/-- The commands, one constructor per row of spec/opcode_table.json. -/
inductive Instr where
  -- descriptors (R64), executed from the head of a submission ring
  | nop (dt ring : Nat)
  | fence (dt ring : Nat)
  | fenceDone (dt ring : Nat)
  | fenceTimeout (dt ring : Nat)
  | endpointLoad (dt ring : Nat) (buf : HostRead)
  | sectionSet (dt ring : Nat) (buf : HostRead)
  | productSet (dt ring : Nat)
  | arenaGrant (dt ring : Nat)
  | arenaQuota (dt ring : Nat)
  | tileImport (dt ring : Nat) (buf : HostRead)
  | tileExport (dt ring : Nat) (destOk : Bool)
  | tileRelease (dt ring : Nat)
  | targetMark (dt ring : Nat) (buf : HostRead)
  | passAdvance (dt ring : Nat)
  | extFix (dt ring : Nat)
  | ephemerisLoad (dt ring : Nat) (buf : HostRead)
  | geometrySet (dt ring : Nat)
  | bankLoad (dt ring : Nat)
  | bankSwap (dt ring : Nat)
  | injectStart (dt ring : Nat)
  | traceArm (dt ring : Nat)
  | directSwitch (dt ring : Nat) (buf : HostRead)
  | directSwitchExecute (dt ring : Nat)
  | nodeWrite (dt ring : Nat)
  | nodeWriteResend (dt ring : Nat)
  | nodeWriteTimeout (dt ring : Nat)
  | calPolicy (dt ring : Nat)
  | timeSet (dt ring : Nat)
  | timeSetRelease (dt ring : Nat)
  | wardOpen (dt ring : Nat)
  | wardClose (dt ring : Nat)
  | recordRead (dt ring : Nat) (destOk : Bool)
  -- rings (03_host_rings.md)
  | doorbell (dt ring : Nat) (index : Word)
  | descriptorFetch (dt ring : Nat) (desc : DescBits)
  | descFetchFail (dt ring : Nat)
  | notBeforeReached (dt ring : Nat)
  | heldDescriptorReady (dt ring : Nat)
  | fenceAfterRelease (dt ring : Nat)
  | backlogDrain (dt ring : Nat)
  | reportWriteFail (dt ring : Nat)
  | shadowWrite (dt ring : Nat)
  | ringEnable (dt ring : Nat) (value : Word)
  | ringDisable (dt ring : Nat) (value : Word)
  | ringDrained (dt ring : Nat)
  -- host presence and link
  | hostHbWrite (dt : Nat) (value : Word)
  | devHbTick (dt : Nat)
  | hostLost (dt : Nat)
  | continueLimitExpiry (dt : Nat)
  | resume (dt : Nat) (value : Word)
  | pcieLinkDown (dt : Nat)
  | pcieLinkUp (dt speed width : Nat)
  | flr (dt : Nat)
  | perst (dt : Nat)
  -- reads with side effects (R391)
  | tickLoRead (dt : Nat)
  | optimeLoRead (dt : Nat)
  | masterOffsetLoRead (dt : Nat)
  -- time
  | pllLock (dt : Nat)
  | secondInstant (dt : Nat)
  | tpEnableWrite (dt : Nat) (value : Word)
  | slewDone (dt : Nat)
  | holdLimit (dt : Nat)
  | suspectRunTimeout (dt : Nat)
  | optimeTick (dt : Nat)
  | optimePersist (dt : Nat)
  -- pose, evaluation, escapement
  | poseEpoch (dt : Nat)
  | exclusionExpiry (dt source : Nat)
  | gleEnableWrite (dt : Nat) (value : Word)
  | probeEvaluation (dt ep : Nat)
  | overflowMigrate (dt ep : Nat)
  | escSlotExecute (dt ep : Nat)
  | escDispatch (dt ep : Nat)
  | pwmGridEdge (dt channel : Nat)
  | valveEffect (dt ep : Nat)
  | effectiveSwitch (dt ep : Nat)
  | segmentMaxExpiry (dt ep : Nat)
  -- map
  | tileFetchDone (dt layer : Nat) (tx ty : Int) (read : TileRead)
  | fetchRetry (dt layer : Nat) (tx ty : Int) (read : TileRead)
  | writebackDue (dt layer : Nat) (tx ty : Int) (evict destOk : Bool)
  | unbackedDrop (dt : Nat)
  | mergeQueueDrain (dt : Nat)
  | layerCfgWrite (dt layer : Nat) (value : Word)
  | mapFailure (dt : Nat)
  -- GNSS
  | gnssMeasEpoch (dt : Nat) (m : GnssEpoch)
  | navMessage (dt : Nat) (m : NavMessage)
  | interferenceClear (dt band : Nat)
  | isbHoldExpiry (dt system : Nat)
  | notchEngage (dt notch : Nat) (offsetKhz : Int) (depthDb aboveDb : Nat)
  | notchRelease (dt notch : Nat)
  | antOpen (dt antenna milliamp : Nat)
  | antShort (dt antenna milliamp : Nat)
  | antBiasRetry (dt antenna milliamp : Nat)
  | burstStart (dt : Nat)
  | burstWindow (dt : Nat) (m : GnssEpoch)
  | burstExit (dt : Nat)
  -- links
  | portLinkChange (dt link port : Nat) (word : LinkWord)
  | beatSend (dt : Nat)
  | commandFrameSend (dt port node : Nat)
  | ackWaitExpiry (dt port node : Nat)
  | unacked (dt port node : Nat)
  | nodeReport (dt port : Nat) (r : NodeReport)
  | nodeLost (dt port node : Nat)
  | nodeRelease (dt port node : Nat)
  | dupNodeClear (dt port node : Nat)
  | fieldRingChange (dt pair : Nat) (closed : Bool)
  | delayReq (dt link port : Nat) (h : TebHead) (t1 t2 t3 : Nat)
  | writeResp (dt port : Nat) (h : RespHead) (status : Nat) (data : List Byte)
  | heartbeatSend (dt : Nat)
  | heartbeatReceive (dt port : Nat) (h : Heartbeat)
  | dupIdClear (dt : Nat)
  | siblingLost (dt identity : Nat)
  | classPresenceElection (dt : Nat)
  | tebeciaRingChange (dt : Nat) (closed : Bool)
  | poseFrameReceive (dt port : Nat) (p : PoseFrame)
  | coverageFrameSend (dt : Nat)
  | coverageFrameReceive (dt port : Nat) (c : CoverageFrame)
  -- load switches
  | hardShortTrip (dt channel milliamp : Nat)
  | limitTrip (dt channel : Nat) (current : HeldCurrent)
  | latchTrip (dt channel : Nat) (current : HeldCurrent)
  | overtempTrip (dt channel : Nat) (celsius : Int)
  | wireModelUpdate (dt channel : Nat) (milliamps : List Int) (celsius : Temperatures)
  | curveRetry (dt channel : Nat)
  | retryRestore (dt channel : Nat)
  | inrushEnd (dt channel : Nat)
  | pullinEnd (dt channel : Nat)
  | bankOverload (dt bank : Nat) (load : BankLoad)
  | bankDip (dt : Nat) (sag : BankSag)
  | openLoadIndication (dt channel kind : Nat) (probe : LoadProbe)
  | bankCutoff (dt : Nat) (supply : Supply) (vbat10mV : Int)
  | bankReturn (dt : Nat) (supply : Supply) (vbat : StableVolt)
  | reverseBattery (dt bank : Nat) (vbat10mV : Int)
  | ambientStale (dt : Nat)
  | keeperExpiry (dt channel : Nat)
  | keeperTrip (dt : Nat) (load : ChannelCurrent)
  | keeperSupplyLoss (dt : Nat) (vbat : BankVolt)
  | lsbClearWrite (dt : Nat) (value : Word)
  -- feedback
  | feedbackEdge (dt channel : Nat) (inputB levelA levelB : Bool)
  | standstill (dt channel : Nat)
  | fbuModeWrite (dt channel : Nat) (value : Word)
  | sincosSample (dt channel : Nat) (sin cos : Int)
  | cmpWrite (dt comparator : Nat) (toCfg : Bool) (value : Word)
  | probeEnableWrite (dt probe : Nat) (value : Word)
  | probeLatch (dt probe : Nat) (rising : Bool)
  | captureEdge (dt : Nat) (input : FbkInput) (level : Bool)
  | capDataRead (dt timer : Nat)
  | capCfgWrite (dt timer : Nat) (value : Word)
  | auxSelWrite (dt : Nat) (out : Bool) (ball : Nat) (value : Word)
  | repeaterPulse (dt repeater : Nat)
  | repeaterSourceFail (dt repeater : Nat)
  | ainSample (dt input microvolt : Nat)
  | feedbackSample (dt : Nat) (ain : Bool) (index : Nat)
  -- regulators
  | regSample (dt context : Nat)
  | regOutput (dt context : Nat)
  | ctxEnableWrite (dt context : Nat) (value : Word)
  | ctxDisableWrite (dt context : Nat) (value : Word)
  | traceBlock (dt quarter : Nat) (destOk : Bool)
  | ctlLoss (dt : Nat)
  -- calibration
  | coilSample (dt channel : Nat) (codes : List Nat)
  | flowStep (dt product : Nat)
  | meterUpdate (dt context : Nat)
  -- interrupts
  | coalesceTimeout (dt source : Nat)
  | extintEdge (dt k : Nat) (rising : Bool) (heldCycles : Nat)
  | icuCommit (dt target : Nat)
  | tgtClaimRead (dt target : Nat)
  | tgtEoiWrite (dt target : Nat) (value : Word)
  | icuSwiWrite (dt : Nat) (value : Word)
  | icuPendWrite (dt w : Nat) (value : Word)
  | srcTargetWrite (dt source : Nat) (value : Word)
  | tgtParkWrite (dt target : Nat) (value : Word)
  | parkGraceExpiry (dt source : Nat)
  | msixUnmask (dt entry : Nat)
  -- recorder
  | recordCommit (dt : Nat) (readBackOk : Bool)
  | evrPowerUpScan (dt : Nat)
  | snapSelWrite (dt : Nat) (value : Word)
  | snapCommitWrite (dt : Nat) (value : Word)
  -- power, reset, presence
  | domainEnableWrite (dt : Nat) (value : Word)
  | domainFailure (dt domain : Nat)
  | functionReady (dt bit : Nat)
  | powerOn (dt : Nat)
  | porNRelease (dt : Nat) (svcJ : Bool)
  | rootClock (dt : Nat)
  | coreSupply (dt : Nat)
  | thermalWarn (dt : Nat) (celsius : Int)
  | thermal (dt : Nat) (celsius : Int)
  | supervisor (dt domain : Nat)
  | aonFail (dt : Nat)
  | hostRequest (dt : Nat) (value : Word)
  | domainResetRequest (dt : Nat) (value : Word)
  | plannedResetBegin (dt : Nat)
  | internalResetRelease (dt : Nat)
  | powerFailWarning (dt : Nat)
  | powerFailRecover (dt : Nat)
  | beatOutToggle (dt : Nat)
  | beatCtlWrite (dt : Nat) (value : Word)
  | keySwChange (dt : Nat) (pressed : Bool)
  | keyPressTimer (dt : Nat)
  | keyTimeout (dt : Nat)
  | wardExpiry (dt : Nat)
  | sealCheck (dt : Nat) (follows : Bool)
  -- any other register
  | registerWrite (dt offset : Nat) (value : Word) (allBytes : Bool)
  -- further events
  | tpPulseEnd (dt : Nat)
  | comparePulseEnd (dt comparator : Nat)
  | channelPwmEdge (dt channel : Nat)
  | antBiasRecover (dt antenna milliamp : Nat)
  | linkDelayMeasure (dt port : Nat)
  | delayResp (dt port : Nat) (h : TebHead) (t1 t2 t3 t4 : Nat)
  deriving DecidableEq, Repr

- - - -

What this task involves -> Reproduce verbatim the lines above, from the line with "ctxDisableWrite (dt context : Nat) (value : Word)" through the line with "coreSupply (dt : Nat)".

Exercise response ->
  | ctxDisableWrite (dt context : Nat) (value : Word)
  | traceBlock (dt quarter : Nat) (destOk : Bool)
  | ctlLoss (dt : Nat)
  -- calibration
  | coilSample (dt channel : Nat) (codes : List Nat)
  | flowStep (dt product : Nat)
  | meterUpdate (dt context : Nat)
  -- interrupts
  | coalesceTimeout (dt source : Nat)
  | extintEdge (dt k : Nat) (rising : Bool) (heldCycles : Nat)
  | icuCommit (dt target : Nat)
  | tgtClaimRead (dt target : Nat)
  | tgtEoiWrite (dt target : Nat) (value : Word)
  | icuSwiWrite (dt : Nat) (value : Word)
  | icuPendWrite (dt w : Nat) (value : Word)
  | srcTargetWrite (dt source : Nat) (value : Word)
  | tgtParkWrite (dt target : Nat) (value : Word)
  | parkGraceExpiry (dt source : Nat)
  | msixUnmask (dt entry : Nat)
  -- recorder
  | recordCommit (dt : Nat) (readBackOk : Bool)
  | evrPowerUpScan (dt : Nat)
  | snapSelWrite (dt : Nat) (value : Word)
  | snapCommitWrite (dt : Nat) (value : Word)
  -- power, reset, presence
  | domainEnableWrite (dt : Nat) (value : Word)
  | domainFailure (dt domain : Nat)
  | functionReady (dt bit : Nat)
  | powerOn (dt : Nat)
  | porNRelease (dt : Nat) (svcJ : Bool)
  | rootClock (dt : Nat)
  | coreSupply (dt : Nat)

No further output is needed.